# Project IRIS - Phase 1: sklearn</font>


In this tutorial you will discover **how to use sklearn to run a decision tree classifier in machine learning**. 

Goals:
* How to load data from CSV and make it available to you
* Go straight to create a model and run a classification

# <font color='blue'>A. Description of the input data

In [0]:
!wget http://bonacor.web.cern.ch/bonacor/SC_AA1920/images/iris.png
from IPython.display import Image
Image(filename='/content/iris.png')

The iris flowers dataset is a standard ML dataset, widely used worldwide as benchmark.

### Dataset availability:

Almost ubiquitous.. e.g.
   * [UCI Machine Learning Repository page](https://archive.ics.uci.edu/ml/datasets/Iris)

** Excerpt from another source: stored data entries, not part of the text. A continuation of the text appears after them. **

-- ==== Sys2Proof/Machine/Blocks.lean ====
section
/-! DEFINITION. What each block of the GH-4812 owns (00_scope.md 1.2). Plain data only. -/

namespace Sys2Proof.Machine

/-- The store's bytes (R204): a canonical table in which an unlisted byte reads 00h (DESIGN CHOICE, log entry 5). -/
abbrev Memory := Table Byte

/-- The canonical form of the store's bytes. -/
def Memory.wf (m : Memory) : Bool := Table.wf 0 m

/-- What the Balance Engine owns (R1 to R99, R120), and the events sent to it that it has not yet taken. -/
structure Engine where
  cards : Table CardPurse
  sponsors : Table SponsorPurse
  sponsorCount : Nat
  ranges : Vector RangeEntry 8
  holds : Table Hold
  freeList : List Nat
  laneHolds : Vector (List Nat) 8
  ring : List RingEntry
  totals : Totals
  partialMark : Bool
  closed : ClosedTotals
  expiries : List (Nat × Tick)
  lostLanes : List Lane
  drains : Nat
  journalEvents : List JournalEvent
deriving DecidableEq, Repr

/-- What the Deadline Unit owns (R29, R30). -/
structure DeadlineUnit where
  tick : Tick
  list : List DeadlineEntry
deriving DecidableEq, Repr

/-- What Period Control owns (R100 to R119); `clockDue` counts clock advances due and not yet taken, and `closeEnd`
is the event the engine has passed on. -/
structure PeriodControl where
  number : Nat
  state : PeriodState
  clock : Option Nat
  clockTicks : Nat
  clockDue : Nat
  schedule : Vector ScheduleEntry 6
  drainLimit : Nat
  drainTimer : Timer
  holdCount : Nat
  origin : Option Origin
  closeEnd : Option CloseEnd
deriving DecidableEq, Repr

/-- What the Journal Unit owns (R122 to R147). -/
structure JournalUnit where
  queue : List QueueEntry
  lastDurable : Nat
  nextSeq : Nat
  store : StoreState
  stale : List Nat
  voidSlot : Option Nat
  exhaustionDue : Bool
  port : Option PortUse
  reads : List ReadWait
  syncs : List SyncWait
  retry : Option (List Lane)
  save : Option (List Lane)
deriving DecidableEq, Repr

/-- What the Notice Unit owns (R168 to R180). Flag n is bit n (R203). -/
structure NoticeUnit where
  lanes : Vector NoticeLane 8
  flags : BitVec 10
  routes : Vector (Option Lane) 10
deriving DecidableEq, Repr

/-- What the Configuration Unit owns (R96, R181, R182). -/
structure ConfigUnit where
  ceiling : Nat
  lowMark : Nat
  source : ConfigSource
  lock : Bool
deriving DecidableEq, Repr

/-- What the Restore Unit owns (R188 to R198); `inReset` holds from RESET_N going low to the end of the pin reset. -/
structure RestoreUnit where
  part : PartState
  finding : Finding
  stage : RestoreStage
  ringBase : Nat
  formatPeriod : Nat
  format : Option Lane
  inReset : Bool
deriving DecidableEq, Repr

end Sys2Proof.Machine
end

More easily, get it from the github of these hands-on, at this direct URL:
   * [https://raw.githubusercontent.com/dbonacorsi/SC_AA1920/master/datasets/iris.data.csv](https://raw.githubusercontent.com/dbonacorsi/SC_AA1920/master/datasets/iris.data.csv)

### Dataset description:

* This is a good example to practice on a multiclass classification problem.
* Each instance describes the properties of an observed iris flower measurements
* All of the 4 input variables are numeric and have the same scale (cm)
   * Sepal length in centimeters 
   * Sepal width in centimeters 
   * Petal length in centimeters 
   * Petal width in centimeters
* The output variable is a specific iris species (3 possibilities)
   * the "class", e.g. "Iris-setosa", "Iris-versicolor" or "Iris-verginica"

### How the dataset looks like:


    5.1,3.5,1.4,0.2,Iris-setosa
    4.9,3.0,1.4,0.2,Iris-setosa
    4.7,3.2,1.3,0.2,Iris-setosa
    4.6,3.1,1.5,0.2,Iris-setosa
    5.0,3.6,1.4,0.2,Iris-setosa
    (...)


### Additional input from best practitioners:

The iris flower dataset is a well studied problem and as such we can expect to achieve a model accuracy in the range of 95% to 97%. Use this as target to aim for when developing your model(s).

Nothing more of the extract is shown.